Le décret d'encadrement des loyers des logements privés, dans le cadre d'une relocation ou d’un renouvellement de bail va concerner 41 agglomérations de l'Hexagone et de l'outre-mer, selon le projet gouvernemental.
Ce projet de décret concerne les grandes métropoles, comme Paris, Lyon, Marseille ou Nice, mais aussi des plus petites comme Menton (Alpes-Maritimes) ou Annemasse (Haute-Savoie), où les loyers sont jugés très élevés.

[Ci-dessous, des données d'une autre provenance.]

-- ==== Sys2Proof/Machine/Drain.lean ====
section
/-!
DEFINITION. Writing dirty bytes home: evictions, write-backs and the drains of releases (R114, R130,
R131, R139, R276, R345).
-/
namespace Sys2Proof.Machine

/-- The dirty bytes of a line leave for home as a DRN; the write-back is in flight until its GWCT
returns (R114, R130). An answer to an earlier fetch of the line is not kept when it comes: it may be older than these
bytes (R127). -/
def State.sendDirty (s : State) (core : Nat) (l : L1Line) (waiters : List Nat) : State :=
  let id := s.fresh
  let p : Packet := { Packet.toHome 0x07 vcB (carried l.dirty) core l.ctx id ⟨l.isle, l.slice, l.loc⟩ l.pa with
    bmask := l.dirty, data := l.data, poison := l.poison }
  let fetches (o : Op) : Bool := o.core == core && o.ctx == l.ctx &&
    o.parts.any fun x => x.st == .sent && x.loc / 128 * 128 == l.loc
  { (s.took.send p) with
    ops := s.ops.map fun o => if fetches o then { o with mark := true } else o
    flights := place s.flights id ⟨core, l.ctx, l.loc, waiters⟩ }

/-- The lines of a core with a change made to those that satisfy a condition. -/
def State.updLines (s : State) (core : Nat) (p : L1Line → Bool) (f : L1Line → L1Line) : State :=
  s.updCore core fun c => { c with lines := c.lines.map (fun l => if p l then f l else l) }

/-- The dirty lines of a context on a core (R130). -/
def State.dirtyLines (s : State) (core ctx : Nat) : List L1Line :=
  (s.core core).lines.filter (fun l => l.ctx == ctx && l.dirty != 0)

/-- Each dirty line of a list sent home, its dirty bits cleared, the line kept clean with its lease
(R130). -/
def State.cleanLines (s : State) (core : Nat) (waiters : List Nat) : List L1Line → State
  | [] => s
  | l :: t =>
    let s := s.sendDirty core l waiters
    let s := s.updLines core (fun x => x.ctx == l.ctx && x.loc == l.loc) (fun x => { x with dirty := 0 })
    s.cleanLines core waiters t

/-- A drain of a context's lines on a core (R130): it waits for the write-backs already in flight and
for every dirty line, and it is over once package time exceeds the largest GWCT they return. -/
def State.startDrain (s : State) (core ctx : Nat) (owner : DrainOwner) : State :=
  let id := s.fresh
  let s := s.took
  let flying := (s.flights.filter (fun e => e.2.core == core && e.2.ctx == ctx)).map (·.1)
  let dirty := s.dirtyLines core ctx
  let first := s.nextId
  let s := s.cleanLines core [id] dirty
  let sent := (List.range dirty.length).map (first + ·)
  { s with drains := place s.drains id ⟨core, ctx, flying ++ sent, 0, owner⟩ }

/-- Self-invalidation (R131): clean lines of the context are dropped, partly dirty lines keep their
dirty bytes and lose their lease. Exclusive lines stay: their holder's copy is the only one. A line that an
earlier load has asked for is not kept when it comes: it may be older than what was acquired. -/
def State.selfInvalidate (s : State) (core ctx : Nat) : State :=
  let marked (o : Op) : Op := if o.core = core ∧ o.ctx = ctx then { o with mark := true } else o
  let s := { s with ops := s.ops.map marked }
  s.updCore core fun c =>
    let kept := c.lines.filter (fun l => !(l.ctx == ctx && l.dirty == 0 && l.excl.isNone))
    let weaker (l : L1Line) : L1Line :=
      if l.ctx = ctx ∧ l.excl = none then { l with lease := 0, valid := false } else l
    { c with lines := kept.map weaker }

/-- A write-back's GWCT has come (R130): the drains that wait for it take the larger time. -/
def State.landed (s : State) (tag gwct : Nat) : State :=
  { s with
    flights := drop s.flights tag
    drains := s.drains.map fun e =>
      if e.2.pend.contains tag then
        (e.1, { e.2 with pend := e.2.pend.filter (· != tag), gmax := max e.2.gmax gwct })
      else e }

/-- Whether a write-back of a line by a core and context is still on its way. -/
def State.lineFlies (s : State) (core ctx loc : Nat) : Bool :=
  s.flights.any fun e => e.2.core == core && e.2.ctx == ctx && e.2.loc == loc

/-- A line leaves a core's first-level cache: one that is held exclusively returns to home as the lease has it (R402);
dirty bytes go home after it, which is no release (R114, R147). -/
def State.evict (s : State) (core : Nat) (l : L1Line) : State :=
  let s := if l.excl.isSome then
      s.send { Packet.toHome 0x14 vcR 2 core l.ctx 0 ⟨l.isle, l.slice, l.loc⟩ l.pa with data := l.xdata, poison := l.poison }
    else s
  let s := if l.dirty = 0 then s else s.sendDirty core l []
  s.updCore core fun c => { c with lines := c.lines.filter (fun x => !(x.ctx == l.ctx && x.loc == l.loc)) }

/-- Lines that a core's first-level cache can hold (R108, R113). -/
def State.lineRoom (s : State) (core : Nat) : Nat := s.cacheBanks core * Config.linesPerBank

/-- The eight elements of a delta line as an HZD carries them (R95, R394). -/
def Delta.line (d : Delta) : LineData :=
  (List.range 8).foldl
    (fun acc i => lineSet acc (16 * i) 16 ((look 0 d.sums i).toNat + look 0 d.stat i % 256 * 2 ^ 96)) 0

/-- The share record of a core for a context's region. -/
def State.share? (s : State) (core ctx region : Nat) : Option Share :=
  (s.core core).shares.find? fun h => h.ctx == ctx && h.region == region

/-- The state with a share record changed. -/
def State.updShare (s : State) (core ctx region : Nat) (f : Share → Share) : State :=
  s.updCore core fun c =>
    { c with shares := c.shares.map fun h => if h.ctx = ctx ∧ h.region = region then f h else h }

/-- A notice about a delta line to the core's cluster filter (R407): AUX names the line, the core and
the isle of the directory. -/
def State.sendNotice (s : State) (typ core : Nat) (d : Delta) (tag : Nat) : State :=
  s.send { Packet.basic typ vcC 0 (isleOf core) (unitOfCore core) (isleOf core) unitFilter d.ctx tag with
    pa := d.pa, loc := d.loc, aux := [d.loc, core, d.isle, core] }

/-- A delta line drains: it leaves for its element home as an HZD, and the filter and directory are told
(R149, R407). The flight carries no core of a context's releases, since releases never wait for deltas
(R155). -/
def State.drainDelta (s : State) (core : Nat) (d : Delta) : State :=
  let id := s.fresh
  let p : Packet := { Packet.toHome 0x08 vcB 2 core d.ctx id ⟨d.isle, d.slice, d.loc⟩ d.pa with
    aux := [d.region], data := d.line, poison := d.poison }
  let s := s.took.updCore core fun c =>
    { c with deltas := c.deltas.filter (fun x => !(x.ctx == d.ctx && x.region == d.region && x.loc == d.loc)) }
  if d.opened then
    let s := (s.send p).updShare core d.ctx d.region fun h => { h with drains := h.drains ++ [id] }
    { s with flights := place s.flights id ⟨8192 + core, d.ctx, d.loc, []⟩ }.sendNotice 0x2A core d 0
  else s

/-- Every delta line of a context's region drains, and the tracker starts again (R149). -/
def State.drainRegion (s : State) (core ctx region : Nat) : State :=
  let ds := (s.core core).deltas.filter fun d => d.ctx == ctx && d.region == region && d.opened
  (ds.foldl (fun s d => s.drainDelta core d) s).updShare core ctx region fun h => { h with tracker := 0 }

/-- Room for one more line: one line is evicted while the cache is full, which one being a free value
(R114, R149). Exclusive lines stay until they are returned. -/
def State.makeRoom (s : State) (core : Nat) : State :=
  let c := s.core core
  let cand := c.lines.filter (fun l => l.excl.isNone)
  let deltas := c.deltas.filter (·.opened)
  let n := cand.length + deltas.length
  if c.lines.length + c.deltas.length < s.lineRoom core then s
  else
    let k := Config.freeVictim s.tick n % n
    match cand[k]? with
    | some l => s.evict core l
    | none =>
      match deltas[k - cand.length]? with
      | some d => s.drainDelta core d
      | none => s

/-- The lines that a role change or a placement displaces leave a core's cache (R105, R107): ordinary lines are written
back, exclusive ones returned, delta lines drained (R149), until the rest fit. DESIGN CHOICE: which of them leave is a
free value (notes/assumptions/29). -/
def State.shrinkCache (s : State) (core : Nat) : Nat → State
  | 0 => s
  | n + 1 =>
    let lines := (s.core core).lines
    let deltas := (s.core core).deltas.filter (·.opened)
    let m := lines.length + deltas.length
    if m ≤ s.lineRoom core then s
    else
      let k := Config.freeVictim (s.tick + n) m % m
      let s := match lines[k]? with
        | some l => s.evict core l
        | none =>
          match deltas[k - lines.length]? with
          | some d => s.drainDelta core d
          | none => s
      s.shrinkCache core n

/-- The cache made to fit its banks. -/
def State.fitCache (s : State) (core : Nat) : State :=
  s.shrinkCache core ((s.core core).lines.length + (s.core core).deltas.length)

end Sys2Proof.Machine
end

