/-- A fibre past an instruction of `len` words: at the next word of the clause, or at the next header
after the clause's last word (R163). -/
def Fibre.pass (f : Fibre) (c : Issue) : Fibre :=
  if c.idx + c.len ≤ c.nwords then
    { f with pc := c.hdr + BitVec.ofNat 64 (4 * (c.idx + c.len)), next := c.idx + c.len }
  else f.atHeader (nextHeader c.hdr c.nwords)

/-- The sequencer past its instruction (R295). -/
def Seq.pass (q : Seq) (c : Issue) : Seq :=
  if c.idx + c.len ≤ c.nwords then { q with next := c.idx + c.len, waiting := false, wdog := 0 }
  else { q with off := q.off + c.nwords + 1, code := none, next := 0, waiting := false, wdog := 0 }

/-- The issuer moves past the instruction: each active lane of a group, or the sequencer. -/
def State.finish (s : State) : State :=
  match s.cur.kind with
  | .stream => s.updBlk s.cur.blk fun b => { b with seq := b.seq.pass s.cur }
  | _ => s.updGrp s.cur.grp fun g => g.updFibs s.cur.lanes fun _ f => f.pass s.cur

/-! ## Instructions with a fixed latency -/

/-- The meaning of an instruction that only a group issues: nothing without an issuer, and a stream
fault in a stream (R294). -/
def asGroup (s : State) (k : Group → Result) : Result :=
  match s.cur.kind with
  | .idle => .refused .noIssuer
  | .stream => .next (s.fail (Fail.illegal 4))
  | .group => k (s.grp s.cur.grp)

/-- Register writes that land `lat` clocks after issue (R176). -/
def State.queue (s : State) (lat : Nat) (ws : List (Dst × W32)) : State :=
  let due := s.clockOf s.cur.grp + lat
  s.updGrp s.cur.grp fun g =>
    { g with pend := g.pend ++ ws.map fun w => ⟨due, s.cur.port, w.1, w.2, false⟩ }

/-- Register writes of a conversion's part, which land `lat` clocks after issue (R176, R265). -/
def State.queuePart (s : State) (lat : Nat) (ws : List (Dst × W32)) : State :=
  let due := s.clockOf s.cur.grp + lat
  s.updGrp s.cur.grp fun g =>
    { g with pend := g.pend ++ ws.map fun w => ⟨due, s.cur.port, w.1, w.2, true⟩ }

/-- The writes of one lane with their places. -/
def Group.resolve (g : Group) (lane : Nat) (ws : List (Reg × W32)) : List (Dst × W32) :=
  ws.filterMap fun w => (g.dst lane w.1).map fun d => (d, w.2)

/-- The shape of every fixed-latency instruction (R176, R193): its register checks, then for each active
lane the writes `f` gives from the registers as they stand in the issue clock. -/
def laneOp (s : State) (lat : Nat) (rd wr : List Reg) (f : Group → Nat → List (Reg × W32)) : Result :=
  asGroup s fun g =>
    match s.regFail rd wr lat with
    | some e => .next (s.fail e)
    | none =>
      let ws := (lanesOf s.cur.lanes).flatMap fun i => g.resolve i (f g i)
      .next (s.queue lat ws).finish

/-- The shape of a conversion that writes part of a register (R253, R255, R265). -/
def partOp (s : State) (lat : Nat) (rd wr : List Reg) (f : Group → Nat → List (Reg × W32)) : Result :=
  asGroup s fun g =>
    match s.regFail rd wr lat with
    | some e => .next (s.fail e)
    | none => .next (s.queuePart lat ((lanesOf s.cur.lanes).flatMap fun i => g.resolve i (f g i))).finish

/-- The lowest-numbered active lane (R213). -/
def firstLane (lanes : W32) : Nat := (lanesOf lanes).headD 0

/-- The shape of a scalar instruction (R214): once for the set, with writes to scalar registers. -/
def scalarOp (s : State) (lat : Nat) (rd wr : List Reg) (f : Group → List (Reg × W32)) : Result :=
  asGroup s fun g =>
    match s.regFail rd wr lat with
    | some e => .next (s.fail e)
    | none => .next (s.queue lat (g.resolve (firstLane s.cur.lanes) (f g))).finish
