-- ==== Sys2Proof/Machine/Engine.lean ====
section
/-!
DEFINITION. The engine-class instructions (R301 to R320): when they may issue, their checks, and what they
hand to the matrix array, the copy queue and the chain channels.
-/
namespace Sys2Proof.Machine

/-! ## When an engine instruction may issue (R71, R296, R311) -/

/-- The block of the issuer. -/
def State.engBlock (s : State) : Block := s.blk s.engBlk

/-- A tile operand is READY and waits for no transition (R71, R117). A tile that the block has not reserved is left to the
checks, and so is one with ALLOC = 0 where a group names it; a stream waits for it as for any other that is not READY
(R296, notes/assumptions/22). -/
def State.operandReady (s : State) (side k : Nat) : Bool :=
  let b := s.engBlock
  (if s.cur.kind = .stream then decide (b.nTiles ≤ k) else !b.named side k) || (b.tile side k).readable

/-- A destination tile is EMPTY (R71); one that is not named is left to the checks. -/
def State.destReady (s : State) (side k : Nat) : Bool :=
  let b := s.engBlock
  !b.named side k || (b.tile side k).state == 0

/-- The core whose copy queue and array an issuer's commands enter: the group's, or in a stream that of the
lower core or, with `.hi`, the upper one. -/
def State.engCore (s : State) (hi : Bool) : Nat := s.engBlock.coreAt (s.engSide hi)

/-- A free entry in the copy queue (R311). -/
def State.queueRoom (s : State) (core : Nat) : Bool := decide ((s.core core).cq.length < 16)

/-- Whether none of a core's rows is busy (R118). -/
def State.rowsFree (s : State) (core : Nat) (rows : List Nat) : Bool :=
  rows.all fun r => !(s.core core).isBusy r

/-- Whether an array operation of the group that reads rows is still to run: a group's own accesses to a cell
perform in program order (R119). -/
def State.ownReads (s : State) (core g : Nat) (rows : List Nat) : Bool :=
  (s.core core).mq.any fun m =>
    (match m.owner with
      | some (o, _) => o == g
      | none => false) && !m.kind.writesRows && m.kind.onArray &&
    rows.any fun r => decide (m.row ≤ r) && decide (r < m.row + m.rows)

/-- The rows that the active lanes of `accrd` and `accwr` name (R319). -/
def State.namedRows (s : State) (a : Nat) : List Nat :=
  (lanesOf s.cur.lanes).map fun i => ((s.grp s.cur.grp).v i a).toNat / 256 % 256

/-- The free entry and the FIFO of a chain channel (R316). -/
def chanKey (isle ch : Nat) : Nat := isle * 8 + ch

/-- A chain channel. -/
def State.chan (s : State) (key : Nat) : Chan := look Chan.idle s.chans key

/-- The state with a chain channel changed. -/
def State.updChan (s : State) (key : Nat) (f : Chan → Chan) : State :=
  { s with chans := place s.chans key (f (s.chan key)) }

/-! ## Rows -/

/-- The first absolute row that a row field names: an offset in the allocation in a stream, an absolute row
number in a group (R304). -/
def State.firstRow (s : State) (side r : Nat) : Nat :=
  match s.cur.kind with
  | .stream => s.engBlock.accFirst side + r
  | _ => r

/-- Whether `n` rows from a row field lie in the allocation, or in the group's window (R68, R304). -/
def State.rowsInside (s : State) (r n : Nat) : Bool :=
  match s.cur.kind with
  | .stream => decide (r + n ≤ s.engBlock.accRows)
  | _ =>
    let c := (s.grp s.cur.grp).ctl
    decide (c.awb ≤ r) && decide (r + n ≤ c.awb + c.awl)

/-! ## Multiplication (R301, R302) -/

/-- The shape checks of R301 for one side. -/
def State.mmaShape (s : State) (side : Nat) (ta tb : Tile) (wa wb k r c0 : Nat) : Bool :=
  let n := pairAtom wa wb
  decide (ta.rowCount ≤ 128) && decide (tb.rowCount ≤ 256) && decide (16 * c0 + tb.rowCount ≤ 256) &&
  decide (n ≤ k) && k % n == 0 && rowFits wa ta k && rowFits wb tb k &&
  decide (r + ta.rowCount ≤ s.engBlock.accRows) && decide (side < 2)

/-- The matrix operation of one side joins the array: the tiles' read counts increase, and the requested
transitions wait for them (R116, R117, R301). -/
def State.issueMma (s : State) (side a b r k c0 : Nat) (z ea eb pair scaled : Bool) : State :=
  let bk := s.engBlk
  let sideA := if pair then 0 else side
  let ta := (s.blk bk).tile sideA a
  let tb := (s.blk bk).tile side b
  let wa := s.slotFor bk ta.fslot
  let clocks := max (classClocks ((slotClass wa).getD 0) k)
    (classClocks ((slotClass (s.slotFor bk tb.fslot)).getD 0) k)
  let row := (s.blk bk).accFirst side + r
  let s := s.addMat (MatOp.mk' bk side (.mma a b k c0 z ea eb pair scaled) row ta.rowCount clocks false)
  let s := s.updTile bk sideA a fun t => { t with reads := t.reads + 1 }
  s.updTile bk side b fun t => { t with reads := t.reads + 1 }

/-- A READY → EMPTY transition requested with `.ea` or `.eb` (R116). -/
def State.askEmpty (s : State) (side k : Nat) (want : Bool) : State :=
  if want then s.updTile s.engBlk side k fun t => t.toward 0 else s

/-- Whether an `mma` may issue: both operands, on both sides with `.p`, are READY (R71, R302). -/
def State.mmaReady (s : State) (ta tb : Nat) (pr : Bool) : Bool :=
  s.operandReady 0 ta && s.operandReady 0 tb && (!pr || s.operandReady 1 tb)

/-- `mma` and `mmas` (R301, R302). -/
def mmaOp (ta tb r k c0 : Nat) (z ea eb pr scaled : Bool) (s : State) : Result :=
  streamOp s <|
    let b := s.engBlock
    let sides := if pr then [0, 1] else [0]
    let wa := s.slotFor s.engBlk (b.tile 0 ta).fslot
    let wb (side : Nat) := s.slotFor s.engBlk (b.tile side tb).fslot
    let named := sides.all fun side => b.named 0 ta && b.named side tb
    let equal := !pr || ((b.tile 0 tb).rows == (b.tile 1 tb).rows && (b.tile 0 tb).rowb == (b.tile 1 tb).rowb &&
      (b.tile 0 tb).fslot == (b.tile 1 tb).fslot)
    engineOp s (s.mmaReady ta tb pr) (named && !(sides.all fun side => pairOk scaled wa (wb side)))
      (pr && !b.pair) [] []
      [(!named, Fail.window),
       (!equal || !(sides.all fun side => s.mmaShape side (b.tile 0 ta) (b.tile side tb) wa (wb side) k r c0),
         Fail.shape),
       (!(sides.all fun side => s.scalesFit s.engBlk 0 wa (b.tile 0 ta) k (b.tile 0 ta).rowCount &&
           s.scalesFit s.engBlk side (wb side) (b.tile side tb) k (b.tile side tb).rowCount), Fail.window)]
      fun s =>
        let s := sides.foldl (fun (s : State) side => s.issueMma side ta tb r k c0 z ea eb pr scaled) s
        let s := s.askEmpty 0 ta ea
        sides.foldl (fun (s : State) side => s.askEmpty side tb eb) s

/-- `mma` (R301). -/
def execMma (ta tb r k c0 : Nat) (z ea eb pr : Bool) (s : State) : Result :=
  mmaOp ta tb r k c0 z ea eb pr false s

/-- `mmas` (R301). -/
def execMmas (ta tb r k c0 : Nat) (z ea eb pr : Bool) (s : State) : Result :=
  mmaOp ta tb r k c0 z ea eb pr true s

/-! ## Clearing and moving accumulator rows (R304, R305) -/

/-- A group's counter increased for a command or array operation it hands over (R67). -/
def State.countGrp (s : State) (sb : Nat) : State :=
  match s.cur.kind with
  | .stream => s
  | _ => s.updGrp s.cur.grp fun g => g.incCounter sb

/-- The counter that follows an operation of the issuer. -/
def State.engOwner (s : State) (sb : Nat) : Option (Nat × Nat) := s.engGrp.map fun g => (g, sb)

/-- `mzero` (R304): in a stream of a pair block, the rows on both cores. -/
def execMzero (r n1 sb : Nat) (s : State) : Result :=
  let n := n1 + 1
  engineOp s true false false [] [] [(!s.rowsInside r n, Fail.window)] fun s =>
    let sides := if s.cur.kind = .stream ∧ s.engBlock.pair = true then [0, 1] else [s.engSide false]
    let op (s : State) (side : Nat) (last : Bool) : MatOp :=
      { MatOp.mk' s.engBlk side .zero (s.firstRow side r) n ((n + 15) / 16) true with
        owner := if last then s.engOwner sb else none }
    let s := s.countGrp sb
    sides.foldl (fun (s : State) side => s.addMat (op s side (side == sides.getLastD 0))) s

/-- Whether `macc` accepts a slot (R305). -/
def maccSlot (w : Nat) : Bool :=
  slotOk w && slotForm w == 0 && (let f := slotFmt w; f == 0 || decide (2 ≤ f ∧ f ≤ 7))

/-- Elements per row of a tile under `macc` (R305). -/
def maccCols (w : Nat) (t : Tile) : Nat := t.rowBytes * 8 / fmtBits (slotFmt w)

/-- The shape of `macc` (R305): `reads` tells that the tile is an operand. -/
def maccOp (t r sb c0 : Nat) (hi reads ready : Bool) (kind : MatKind) (s : State) : Result :=
  let b := s.engBlock
  let side := s.engSide hi
  let tile := b.tile side t
  let w := s.slotFor s.engBlk tile.fslot
  engineOp s ready (b.named side t && !maccSlot w) (s.hiBad hi) [] []
    [(!b.named side t, Fail.window), (!s.rowsInside r tile.rowCount, Fail.window),
     (decide (256 < 16 * c0 + maccCols w tile), Fail.shape)]
    fun s =>
      let s := s.countGrp sb
      let m := { MatOp.mk' s.engBlk side kind (s.firstRow side r) tile.rowCount tile.rowCount (!reads) with
        owner := s.engOwner sb }
      let s := s.addMat m
      if reads then s.updTile s.engBlk side t fun t => { t with reads := t.reads + 1 }
      else s.updTile s.engBlk side t fun t => { t with state := 1, copy := false }

/-- Whether a group's `macc` finds its rows free (R118); a stream's waits for its turn in the array. -/
def State.maccRows (s : State) (t r : Nat) : Bool :=
  match s.cur.kind with
  | .stream => true
  | _ =>
    let n := (s.engBlock.tile (s.engSide false) t).rowCount
    let rows := (List.range n).map (r + ·)
    let inside := s.rowsInside r n
    !inside || (s.rowsFree (s.engCore false) rows && !s.ownReads (s.engCore false) s.cur.grp rows)

/-- Whether `macc.out` may issue. -/
def State.maccOutReady (s : State) (t r : Nat) (hi : Bool) : Bool :=
  s.destReady (s.engSide hi) t && s.maccRows t r

/-- Whether `macc.in` may issue. -/
def State.maccInReady (s : State) (t r : Nat) (hi : Bool) : Bool :=
  s.operandReady (s.engSide hi) t && s.maccRows t r

/-- `macc.out` (R305). -/
def execMaccOut (t r sb rnd : Nat) (hi : Bool) (c0 : Nat) (s : State) : Result :=
  maccOp t r sb c0 hi false (s.maccOutReady t r hi) (.accOut t c0 rnd) s

/-- `macc.in` (R305). -/
def execMaccIn (t r sb rnd : Nat) (add hi : Bool) (c0 : Nat) (s : State) : Result :=
  maccOp t r sb c0 hi true (s.maccInReady t r hi) (.accIn t c0 rnd add) s

/-! ## Tile allocation and filling (R308 to R310) -/

/-- The first operand-buffer address, a multiple of 64, of a free range of `n` bytes (R115, R308). -/
def Block.findRange (b : Block) (side n : Nat) : Option Nat :=
  let taken := ((List.range 64).map (b.tile side)).filter (·.alloc)
  let size := (b.obBanks side).length * Config.bankBytes
  let fits (o : Nat) : Bool :=
    decide (o + n ≤ size) && taken.all fun t => decide (o + n ≤ t.start) || decide (t.start + t.bytes ≤ o)
  let starts := sortBy (fun x y => decide (x < y)) (0 :: taken.map fun t => t.start + t.bytes)
  starts.find? fits

/-- The entry that `talloc` makes (R308). -/
def Block.newTile (b : Block) (side o g : Nat) : Tile :=
  let ob := b.obBanks side
  { Tile.empty with
    alloc := true, bank := ob.getD (o / 64 % ob.length) 0, off := o / 64 / ob.length
    rows := bits g 0 4, rowb := bits g 4 4, fslot := bits g 8 3, txb := bits g 14 18, start := o }

/-- `talloc` (R308). -/
def execTalloc (pd t sg sb : Nat) (s : State) : Result :=
  asGroup s fun x =>
    let b := s.engBlock
    let side := s.engSide false
    let g := (s.engS sg).toNat
    engineOp s true false false [.s sg] [.p pd]
      [(decide (b.nTiles ≤ t) || (b.tile side t).alloc, Fail.window), (bits g 11 3 != 0, Fail.window)] fun s =>
      let found := b.findRange side ((16 * (bits g 0 4 + 1)) * (64 * (bits g 4 4 + 1)))
      let dsts := (lanesOf s.cur.lanes).filterMap fun i => (x.dst i (.p pd)).map fun d => (i, 0, d)
      let s := match found with
        | some o => s.updTile s.engBlk side t fun _ => b.newTile side o g
        | none => s
      s.addResult sb dsts fun _ => if found.isSome then 1 else 0

/-- Whether `tfree` may issue: the tile is EMPTY, or READY with no read pending (R117). -/
def State.tfreeReady (s : State) (t : Nat) : Bool :=
  let b := s.engBlock
  let side := s.engSide false
  let x := b.tile side t
  !b.named side t || ((x.state == 0 || x.state == 2) && x.reads == 0)

/-- `tfree` (R309). -/
def execTfree (t sb : Nat) (s : State) : Result :=
  asGroup s fun _ =>
    engineOp s (s.tfreeReady t) false false [] [] [(!s.engBlock.named (s.engSide false) t, Fail.window)] fun s =>
      (s.updTile s.engBlk (s.engSide false) t fun _ => Tile.empty).countNow sb

/-- The clock in which the operand-buffer banks of a block's side are free of the fills issued so far (R489). -/
def State.fillsEnd (s : State) (b side now : Nat) : Nat :=
  (s.core ((s.blk b).coreAt side)).mq.foldl
    (fun t m => if m.blk = b ∧ m.side = side ∧ m.kind.onArray = false then max t (m.endAt.getD 0) else t) now

/-- `tfill` (R310): beside the array, in the clocks of R489; the fills of a block occupy its banks in turn. -/
def execTfill (t sv : Nat) (hi : Bool) (sb : Nat) (s : State) : Result :=
  let b := s.engBlock
  let side := s.engSide hi
  engineOp s (s.destReady side t) false (s.hiBad hi) [.s sv] [] [(!b.named side t, Fail.window)] fun s =>
    let tile := b.tile side t
    let core := b.coreAt side
    let m := (b.obBanks side).length
    let clocks := (tile.bytes + 4 * m - 1) / (4 * m)
    let s := s.countGrp sb
    let o := { MatOp.mk' s.engBlk side (.fill t (s.engS sv)) 0 0 clocks true with
      endAt := some (s.fillsEnd s.engBlk side (s.cluster (clusterOf core)).clock + clocks), owner := s.engOwner sb }
    (s.addMat o).updTile s.engBlk side t fun t => { t with state := 1, copy := false }

/-! ## Copies (R312 to R315) -/

/-- The run descriptor of a copy (R312). -/
def State.runOf (s : State) (sd : Nat) : Run :=
  let n (k : Nat) : Nat := (s.engS (sd + k)).toNat
  ⟨s.engPair sd, n 2, [n 3, n 5, n 7, n 9], [4, 6, 8, 10].map fun k => (s.engS (sd + k)).toInt⟩

/-- Whether the counts of a descriptor are 1 to 65,535 with zero upper halves (R312). -/
def Run.countsOk (r : Run) : Bool := (r.n0 :: r.n).all fun x => decide (1 ≤ x ∧ x < 65536)

/-- The sectors of a descriptor's runs (R312). -/
def Run.sectors (r : Run) : Nat := r.n.foldl (· * ·) r.n0

/-- Whether the base and the strides are multiples of 32 (R298, R312). -/
def Run.aligned (r : Run) : Bool := r.base.toNat % 32 == 0 && r.stride.all fun x => x % 32 == 0

/-- The address of sector `i` of a descriptor's runs (R312). -/
def Run.sector (r : Run) (i : Nat) : W64 :=
  let v := vectorOf r.n (i / r.n0)
  let off := ((v.zip r.stride).foldl (fun (acc : Int) e => acc + e.1 * e.2) 0)
  r.base + BitVec.ofInt 64 (off + 32 * (i % r.n0 : Nat))

/-- Whether a copy with `.cv` accepts a slot (R313). -/
def copySlot (w : Nat) : Bool :=
  slotOk w && slotBlk w == 0 && (let f := slotFmt w; f == 0 || decide (2 ≤ f ∧ f ≤ 5))

/-- Whether a copy's sizes match its tile: `w` is the slot outside, `wt` the tile's (R313). -/
def copySize (cv : Bool) (w wt : Nat) (r : Run) (t : Tile) : Bool :=
  if cv then r.sectors * 32 * fmtBits (slotFmt wt) == t.bytes * fmtBits (slotFmt w)
  else r.sectors * 32 == t.bytes

/-- The registers of a descriptor. -/
def descRegs (sd n : Nat) : List Reg := sregs sd n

Le gouvernement s'est basé sur l'article 18 de la loi de 1989 sur les "rapports locatifs" qui permet de fixer par décret le montant maximum des loyers des logements dans les zones où l'évolution est anormale. Au projet initial, qui concernait seulement les relocations, le gouvernement a finalement ajouté les renouvellements de baux. Ce projet d'encadrement, qui va être examiné par le Conseil d'État après notamment un avis consultatif de la commission de concertation réunissant les associations de locataires et de propriétaires, devrait être publié fin juillet, comme s'y est engagée la ministre du Logement.
Deux critères ont déterminés le choix des agglomérations retenues pour voir s'appliquer cet encadrement : l'augmentation de l'indice de référence des loyers (IRL), utilisé pour la révision des loyers d'habitation, doit être le double de la moyenne nationale pour la période 2002-2012, soit 3,2 % par an, et le loyer doit être supérieur à 11,10 euros/m2, soit 1 110 euros pour un 100 m2. Le dispositif prévoit que, dans les 41 agglomérations, le propriétaire ne peut pratiquer une hausse supérieure à celle de l'IRL. Des dérogations sont prévues en cas de travaux ou si le loyer acquitté par l'ancien locataire avait été manifestement sous-évalué par rapport aux loyers pratiqués dans le voisinage.